Farmer field schools improve some farming practices and farmer outcomes

Added June 25, 2020

Citation: Waddington H, Snilstveit B, Hombrados J, et al. Farmer Field Schools for Improving Farming Practices and Farmer Outcomes: A Systematic Review. Campbell Systematic Reviews 2014;10: i-335.

What is this? The COVID-19 pandemic has decreased agricultural production, reduced the supply of workers, damaged food supply chains and increased food insecurity. Existing research on farmer field schools to promote learning of new technologies might provide useful information for those planning the response to the COVID-19 pandemic and seeking to boost agricultural production.

In this Campbell systematic review, the authors searched for studies of farmer field schools in low- and middle-income countries, including qualitative studies on barriers and facilitators.
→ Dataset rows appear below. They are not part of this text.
-- ==== Sys2Proof/Certificates/Slice0/Obligations.lean ====
section
/-! DEFINITION. The statements for the provers: what each command does (chapters 1 to 10), what the pure rules compute, and the
invariants that every command keeps. Each docstring names the rules its statement comes from. -/

open Sys2Proof Sys2Proof.Machine

/-! ### The step -/

/-- The step runs the command at the front of the queue; on an empty queue the block idles, which is the model's choice (log 1). -/
def Obligations.StepRunsFrontCommand : Prop :=
  (∀ (c : Instr) (rest : List Instr) (s : State), step { s with pending := c :: rest } = exec c { s with pending := rest }) ∧
    ∀ s : State, s.pending = [] → step s = .next s

/-- Every command completes in every state, and leaves the queue alone. 95_what_each_step_holds.md says what each step holds; that no
command stops is read from it (log 27), a command without its timer or operation changing nothing is the model's choice (log 3), and so
is the queue (log 1). The statements below give each command its effect. -/
def Obligations.CommandsCompleteAndKeepQueue : Prop :=
  ∀ (c : Instr) (s : State), ∃ t, exec c s = .next t ∧ t.pending = s.pending

/-! ### Reset -/

/-- RESET_ASSERT puts every block at its reset values; RESET_RELEASE reads the straps and evaluates the plug inputs (R13, R15, R28,
R48, R85, R86, R96, R138, R157, R166, R170). The dwell length and the phase of the tick are the model's choice (log 7), and so is a
RESET_RELEASE while RESET_N is not held changing nothing (log 3). The counter of operations cut short, which the free value of the
capture unit reads, is the model's own and stays (log 32). -/
def Obligations.ResetTakesPowerOnValues : Prop :=
  (∀ s : State, exec .resetAssert s = .next
    { resetHeld := true
      mmon :=
        { state := .opened, debounce := none, breakFilter := none, alignment := none, misaligned := false
          inputs := s.mmon.inputs }
      ssw :=
        { state := .off, duty := 0, step := none, hold := none, trip := none, dwell := Config.resetDwell, parked := false
          cause := .hold, pwm := none, ovl := s.ssw.ovl }
      line :=
        { state := .off, beat := 80, tickPhase := 0, startUp := none, op := none, capture := ⟨0, 0, false⟩, cuts := s.line.cuts
          route := [], keepalive := none, keepaliveDue := false, watch := none, sampler := none, highWatch := none
          tlHigh := s.line.tlHigh }
      rate := ⟨none⟩
      rstr := { entries := [], generation := 0, reserved := 0, clampedSummary := false }
      pins := []
      disc :=
        { state := .idle, origin := none, mode := none, waiting := false, lineOpenSeen := false, levels := [], frames := []
          pass :=
            { number := 0, kept := 0, overflowed := false, failed := false, outOfHandles := false, leftUnnamed := 0 }
          leaf := none, pendingDrop := none, result := none, abandoned := false, next := none, cancelled := false }
      jobq := { urgent := [], normal := [], sweep := none, grant := none }
      link :=
        { baud := s.link.baud, rx := .hunt, frame := [], gap := none, replies := [], outstanding := [], notices := []
          settings :=
            { mateDebounceMs := 50, breakFilterMs := 2, rampMs := 20, holdMs := 5, settleMs := 10, beat := 80, wakeCount := 16
              wakeLow := 4, wakeHigh := 4, keepaliveMs := 0, answerWait := 7, nonceTries := 3, walkPasses := 3
              nameRetries := 2, stepRetries := 2, exchangeRetries := 1, maxDepth := 4, legSettleMs := 5, missLimit := 3
              driftLimit := 8, roundMode := .nearestEven, dynBase := 33, autoDiscover := true, autoCalibrate := true }
          deferred := false, tx := none, restarting := false }
      pending := s.pending }) ∧
  (∀ (s : State) (b1 b0 : Bool), s.resetHeld = true → exec (.resetRelease b1 b0) s = .next
    { s.powerOn with
      resetHeld := false
      mmon := s.mmon.approach 50
      link := { s.powerOn.link with
        baud := if b1 then (if b0 then 3000000 else 1000000) else if b0 then 460800 else 115200 } }) ∧
  ∀ (s : State) (b1 b0 : Bool), s.resetHeld = false → exec (.resetRelease b1 b0) s = .next s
They did not restrict their searches by date of language of publication and completed the search in October 2012. They included 92 quasi-experiments and 20 qualitative studies.
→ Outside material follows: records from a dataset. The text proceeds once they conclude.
-- ==== Sys2Proof/Laws/KeptWork.lean ====
section
/-! SUPPORT. `Kept` for the discovery engine, the jobs, the sweep, the arbiter and the dealing with a taint: everything a grant,
an operation's end or a further attempt can do. -/

namespace Sys2Proof.Machine

variable {s x : State}

/-! ### DISC's bookkeeping -/

theorem Disc.mapTop_leaf (d : Disc) (f : Level → Level) : (d.mapTop f).leaf = d.leaf := by unfold Disc.mapTop; split <;> rfl
theorem Disc.mapTop_frames (d : Disc) (f : Level → Level) : (d.mapTop f).frames = d.frames := by
  unfold Disc.mapTop; split <;> rfl

@[simp] theorem kept_mapTop (f : Level → Level) (h : Kept s x) : Kept s (x.withDisc (x.disc.mapTop f)) :=
  kept_withDisc _ h (Disc.mapTop_leaf _ _) (by rw [Disc.mapTop_frames]; exact Nat.le_max_left _ _)
@[simp] theorem kept_nextJunction (h : Kept s x) : Kept s x.nextJunction := kept_mapTop _ h
@[simp] theorem kept_nextLeg (h : Kept s x) : Kept s x.nextLeg := kept_mapTop _ h
@[simp] theorem kept_abandon (h : Kept s x) : Kept s x.abandon := by simp [State.abandon, h]
@[simp] theorem kept_notEntered (hs : List Nat) (h : Kept s x) : Kept s (x.notEntered hs) := by
  refine kept_record _ (kept_withRstr _ h (fun k => Rstr.valid_map _ _ (fun e => ?_) k.2.2.2.2 k))
  split <;> rfl
@[simp] theorem kept_pushLevel (r : Route) (e : Option RouteStep) (h : Kept s x) : Kept s (x.pushLevel r e) := by
  simp [State.pushLevel, h]
@[simp] theorem kept_listJunction (j n : Nat) (h : Kept s x) : Kept s (x.listJunction j n) := by
  unfold State.listJunction; split
  · exact h
  · split
    · exact h
    · split <;> simp [h]
@[simp] theorem kept_ask (st : DiscStep) (h : Kept s x) : Kept s (x.ask st) := by simp [State.ask, h]
@[simp] theorem kept_finishDiscovery (h : Kept s x) : Kept s x.finishDiscovery := by
  unfold State.finishDiscovery; dsimp only; split <;> simp [h]
theorem kept_descend : ∀ n {x : State}, Kept s x → Kept s (x.descend n)
  | 0, _, h => h
  | n + 1, x, h => by
    unfold State.descend
    split
    · exact h
    · split
      · split <;> simp (maxDischargeDepth := 20) [h]
      · dsimp only
        split
        · split
          · exact kept_descend n (by simp (maxDischargeDepth := 20) [h])
          · exact kept_descend n (by simp (maxDischargeDepth := 20) [h])
        · split
          · simp [h]
          · exact kept_descend n (by simp (maxDischargeDepth := 20) [h])
@[simp] theorem kept_descent (h : Kept s x) : Kept s x.descent := kept_descend _ h
@[simp] theorem kept_passEnd (h : Kept s x) : Kept s x.passEnd := by
  unfold State.passEnd; dsimp only; split
  · simp [h]
  · exact kept_descent (kept_mapTop _ (kept_record _ h))
@[simp] theorem kept_walkNext (h : Kept s x) : Kept s x.walkNext := by
  unfold State.walkNext; split
  · simp [h]
  · split <;> simp [h]

/-- The leaf replaced by one whose choice is sound when the old leaf's is. -/
theorem kept_putLeaf (l : Option Leaf) (h : Kept s x)
    (hl : x.disc.choiceValid → ∀ l', l = some l' → ∀ c, l'.choice = some c → handleValid c.handle) : Kept s (x.putLeaf l) :=
  kept_withDisc' _ h hl (Nat.le_max_left _ _)
@[simp] theorem kept_putLeaf_none (h : Kept s x) : Kept s (x.putLeaf none) :=
  kept_putLeaf _ h (fun _ _ e => by cases e)
@[simp] theorem kept_putLeaf_open (l : Leaf) (h : Kept s x) (hl : l.choice = none) : Kept s (x.putLeaf (some l)) :=
  kept_putLeaf _ h (fun _ l' e c hc => by cases e; rw [hl] at hc; cases hc)
theorem kept_putLeaf_same (l l₀ : Leaf) (h : Kept s x) (h0 : x.disc.leaf = some l₀) (hl : l.choice = l₀.choice) :
    Kept s (x.putLeaf (some l)) :=
  kept_putLeaf _ h (fun k l' e c hc => by cases e; exact k l₀ h0 c (hl ▸ hc))

theorem Leaf.nextDigit_choice {l l' : Leaf} (h : l.nextDigit = some l') : l'.choice = none := by
  unfold Leaf.nextDigit at h; split at h <;> cases h; rfl
@[simp] theorem kept_leafNext (l : Leaf) (h : Kept s x) : Kept s (x.leafNext l) := by
  unfold State.leafNext; split
  · simp [h]
  · simp [h]
  · simp [h]
  · split
    · next e => exact kept_ask _ (kept_putLeaf_open _ h (Leaf.nextDigit_choice e))
    · simp (maxDischargeDepth := 20) [h]
@[simp] theorem kept_discNext (h : Kept s x) : Kept s x.discNext := by
  unfold State.discNext; split
  · simp [h]
  · split
    · exact h
    · split
      · simp [h]
      · split <;> simp [h]
@[simp] theorem kept_stepDone (h : Kept s x) : Kept s x.stepDone := by
  unfold State.stepDone; dsimp only; split <;> simp (maxDischargeDepth := 20) [h]
@[simp] theorem kept_leaveArmed (h : Kept s x) : Kept s x.leaveArmed := by
  unfold State.leaveArmed; split
  · split <;> simp (maxDischargeDepth := 20) [h]
  · exact h
@[simp] theorem kept_lineOpen (h : Kept s x) : Kept s x.lineOpen := by simp [State.lineOpen, h]

/-! ### Counts, and failed steps -/

@[simp] theorem kept_putPass (f : Pass → Pass) (h : Kept s x) : Kept s (x.putPass f) := by simp [State.putPass, h]
@[simp] theorem kept_failPass (h : Kept s x) : Kept s x.failPass := kept_putPass _ h
@[simp] theorem kept_leaveUnnamed (n : Nat) (h : Kept s x) : Kept s (x.leaveUnnamed n) := kept_putPass _ h
@[simp] theorem kept_dropNonce (h : Kept s x) : Kept s x.dropNonce := by
  refine kept_putLeaf _ h (fun _ l' e c hc => ?_)
  obtain ⟨a, -, rfl⟩ := Option.map_eq_some_iff.1 e
  cases hc
@[simp] theorem kept_countFailedNaming (h : Kept s x) : Kept s x.countFailedNaming :=
  kept_dropNonce (kept_leaveUnnamed _ (kept_failPass h))
@[simp] theorem kept_countCalibFailure (h : Kept s x) : Kept s x.countCalibFailure := kept_record _ h
@[simp] theorem kept_nextDigit (h : Kept s x) (o : Option Leaf) : Kept s (x.putLeaf (o.bind Leaf.nextDigit)) := by
  refine kept_putLeaf _ h (fun _ l' e c hc => ?_)
  obtain ⟨a, -, e⟩ := Option.bind_eq_some_iff.1 e
  rw [Leaf.nextDigit_choice e] at hc; cases hc
@[simp] theorem kept_failStep (st : DiscStep) (h : Kept s x) : Kept s (x.failStep st) := by
  unfold State.failStep; cases st <;> simp (maxDischargeDepth := 20) [h]

/-! ### Naming -/

@[simp] theorem kept_outOfHandles (n : Nat) (h : Kept s x) : Kept s (x.outOfHandles n) := by
  simp (maxDischargeDepth := 20) [State.outOfHandles, h]
/-- A choice taken into the leaf, with the reservation it makes. -/
theorem kept_chosen (r : Rstr) (l : Leaf) (h : Kept s x)
    (hr : x.RosterSound → r.valid ∧ ∀ c, l.choice = some c → handleValid c.handle) :
    Kept s ((x.withRstr r).putLeaf (some l)) :=
  h.trans ⟨rfl, rfl, rfl, rfl, rfl, rfl, rfl, Nat.le_refl _, id, Nat.le_refl _, Nat.le_refl _, id,
    fun k => ⟨(hr k).1, fun l' e => by cases e; exact (hr k).2, k.2.2⟩, Nat.le_max_left _ _⟩
@[simp] theorem kept_beginNaming (l : Leaf) (n left : Nat) (h : Kept s x) : Kept s (x.beginNaming l n left) := by
  unfold State.beginNaming
  split
  · simp [h]
  · next c e =>
    cases hc : c.restores with
    | true =>
      refine kept_startOp _ _ (kept_chosen x.rstr _ h (fun k => ⟨k.1, fun c' e' => ?_⟩))
      cases e'
      exact (chooseHandle_spec e k.1 k.2.2.1 k.2.2.2).1
    | false =>
      refine kept_startOp _ _ (kept_chosen _ _ h (fun k => ?_))
      have := chooseHandle_spec e k.1 k.2.2.1 k.2.2.2
      exact ⟨Rstr.reserve_valid this.1 (this.2 hc) k.1, fun c' e' => by cases e'; exact this.1⟩
@[simp] theorem kept_sendDrop (w : DiscWork) (y : DropCause) (j : Nat) (h : Kept s x) : Kept s (x.sendDrop w y j) := by
  simp [State.sendDrop, h]
@[simp] theorem kept_namingFailed (w : DiscWork) (j : Nat) (h : Kept s x) : Kept s (x.namingFailed w j) := by
  simp [State.namingFailed, h]
@[simp] theorem kept_withdraw (w : DiscWork) (l : Leaf) (j : Nat) (m : Bool) (h : Kept s x) : Kept s (x.withdraw w l j m) := by
  simp [State.withdraw, h]
theorem kept_nameEntry (l : Leaf) (c : Choice) (n : Nat) (kind : Byte) (h : Kept s x)
    (hc : x.RosterSound → handleValid c.handle) : Kept s (x.nameEntry l c n kind).1 := by
  refine h.trans ⟨rfl, rfl, rfl, rfl, rfl, rfl, rfl, Nat.le_refl _, id, Nat.le_refl _, Nat.le_refl _, id,
    fun k => ⟨?_, k.2⟩, Nat.le_max_left _ _⟩
  unfold State.nameEntry
  dsimp only [withRstr_rstr]
  have h1 : ∀ o : Option Entry, Rstr.valid (match o with
    | some e => x.rstr.restore e c kind x.line.route (if l.twins then some n else none)
    | none => x.rstr.create l.stamp c kind x.line.route (if l.twins then some n else none)) := by
    intro o; cases o
    · exact Rstr.create_valid _ _ _ _ _ (hc k) k.1
    · exact Rstr.restore_valid _ _ _ _ _ k.1
  split
  · exact Rstr.dropMemory_valid _ _ (h1 _)
  · exact h1 _
theorem kept_nameDone (w : DiscWork) (l : Leaf) (c : Choice) (n : Nat) (kind : Byte) (h : Kept s x)
    (hc : x.RosterSound → handleValid c.handle) : Kept s (x.nameDone w l c n kind) := by
  unfold State.nameDone
  have h1 := kept_nameEntry l c n kind h hc
  generalize x.nameEntry l c n kind = y at h1 ⊢
  obtain ⟨y, b⟩ := y
  dsimp only at h1 ⊢
  refine kept_stepDone ?_
  split <;> refine kept_putLeaf_open _ ?_ rfl <;> split <;> simp [h1]
theorem kept_confirm (w : DiscWork) (l : Leaf) (c : Choice) (n : Nat) (kind : Byte) (h : Kept s x)
    (hc : x.RosterSound → handleValid c.handle) : Kept s (x.confirm w l c n kind) := by
  unfold State.confirm
  split
  · simp [h]
  · split
    · simp [h]
    · exact kept_nameDone w l c n kind h hc
@[simp] theorem kept_nameEnded (w : DiscWork) (k : OpKind) (n j : Nat) (d : Except DecodeFail (List Byte)) (h : Kept s x) :
    Kept s (x.nameEnded w k n j d) := by
  unfold State.nameEnded
  split
  · split <;> simp [h]
  · split
    · simp [h]
    · next l e =>
      split
      · simp [h]
      · next c e' => exact kept_confirm w l c n _ h (fun k => k.2.1 l e c e')
@[simp] theorem kept_clearPendingDrop (h : Kept s x) : Kept s (x.withDisc { x.disc with pendingDrop := none }) :=
  kept_withDisc _ h rfl (Nat.le_max_left _ _)
@[simp] theorem kept_discDropped (w : DiscWork) (j : Nat) (h : Kept s x) : Kept s (x.discDropped w j) := by
  unfold State.discDropped; split
  · simp (maxDischargeDepth := 20) [h]
  · simp (maxDischargeDepth := 20) [h]
  · exact kept_stepDone (kept_release _ (kept_clearPendingDrop h))
@[simp] theorem kept_dropPending (y : DropCause) (j : Nat) (h : Kept s x) : Kept s (x.dropPending y j) := by
  unfold State.dropPending
  have : Kept s (x.failPass.withDisc { x.failPass.disc with pendingDrop := some j }) := 
    kept_withDisc _ (kept_failPass h) rfl (Nat.le_max_left _ _)
  cases y <;> simp [this]

/-! ### The walk's operations end -/

@[simp] theorem kept_hailed (b : Bool) (h : Kept s x) : Kept s (x.hailed b) :=
  kept_stepDone (kept_withDisc _ h rfl (by cases b <;> simp [Config.frameRoom] <;> omega))
theorem pushFrames_leaf (f : List Nibble) : ∀ (ns : List Nat) (d : Disc),
    (ns.foldl (fun d n => pushFrame d (f ++ [digitOf n])) d).leaf = d.leaf
  | [], _ => rfl
  | n :: ns, d => by
    rw [List.foldl_cons, pushFrames_leaf f ns]
    unfold pushFrame; split <;> rfl
theorem pushFrames_frames (f : List Nibble) : ∀ (ns : List Nat) (d : Disc),
    (ns.foldl (fun d n => pushFrame d (f ++ [digitOf n])) d).frames.length ≤ max d.frames.length Config.frameRoom
  | [], d => Nat.le_max_left _ _
  | n :: ns, d => by
    rw [List.foldl_cons]
    refine Nat.le_trans (pushFrames_frames f ns _) ?_
    unfold pushFrame; split
    · exact Nat.le_refl _
    · simp only [List.length_cons]; omega
@[simp] theorem kept_called (f : List Nibble) (ns : List Nat) (h : Kept s x) : Kept s (x.called f ns) := by
  unfold State.called; split
  · exact kept_stepDone (kept_withDisc _ h (pushFrames_leaf _ _ _) (pushFrames_frames _ _ _))
  · split
    · simp [h]
    · exact kept_stepDone (kept_putLeaf_open _ h rfl)
@[simp] theorem kept_echoed (ns : List Nat) (h : Kept s x) : Kept s (x.echoed ns) := by
  unfold State.echoed; split
  · simp [h]
  · next l e =>
    dsimp only
    split
    · refine kept_stepDone (kept_putLeaf_same _ l ?_ ?_ rfl)
      · split <;> simp [h]
      · split
        · exact e
        · exact e
    · exact kept_stepDone (kept_putLeaf_same _ l h e rfl)
theorem Entry.calibrated_handle (e : Entry) (c : CalibResult) : (e.calibrated c).handle = e.handle := by
  unfold Entry.calibrated; split
  · rfl
  · dsimp only; split <;> rfl
@[simp] theorem kept_storeCalib (j : Nat) (c : CalibResult) (h : Kept s x) : Kept s (x.storeCalib j c) :=
  kept_withRstr _ h (fun k => Rstr.summary_valid _ (Rstr.update_valid _ _ (fun e => e.calibrated_handle c) k))
@[simp] theorem kept_judgeLow (j : Nat) (c : Capture) (h : Kept s x) : Kept s (x.judgeLow j c).1 := by
  simp [State.judgeLow, h]
@[simp] theorem kept_discMeasured (j : Nat) (c : Capture) (h : Kept s x) : Kept s (x.discMeasured j c) := by
  unfold State.discMeasured
  have h1 := kept_judgeLow j c h
  generalize x.judgeLow j c = y at h1 ⊢
  obtain ⟨y, b⟩ := y
  dsimp only at h1 ⊢
  split <;> simp (maxDischargeDepth := 20) [h1]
What was found: Farmer field schools improved farmers’ knowledge and adoption of beneficial practices and reduced overuse of pesticides and environmental degradation, leading to positive outcomes for farmers.

Knowledge of better practices did not spread to neighbouring farmers who did not participate in the farmer field schools programme.

Large-scale farmer field schools programmes were not effective. 

The effects of farmer field schools on empowerment of farmers are uncertain.

 

Disclaimer: This summary has been written by staff and volunteers of Evidence Aid in order to make the content of the original document accessible to decision makers who are searching for the available evidence on the coronavirus (COVID-19) but may not have the time, initially, to read the original report in full. This summary is not intended as a substitute for the medical advice of physicians, other health workers, professional associations, guideline developers, or national governments and international agencies. If readers of this summary think that the evidence that is presented within it is relevant to their decision-making they should refer to the content and details of the original article, and the advice and guidelines offered by other sources of expertise, before making decisions. Evidence Aid cannot be held responsible for any decisions made about the coronavirus (COVID-19) on the basis of this summary alone.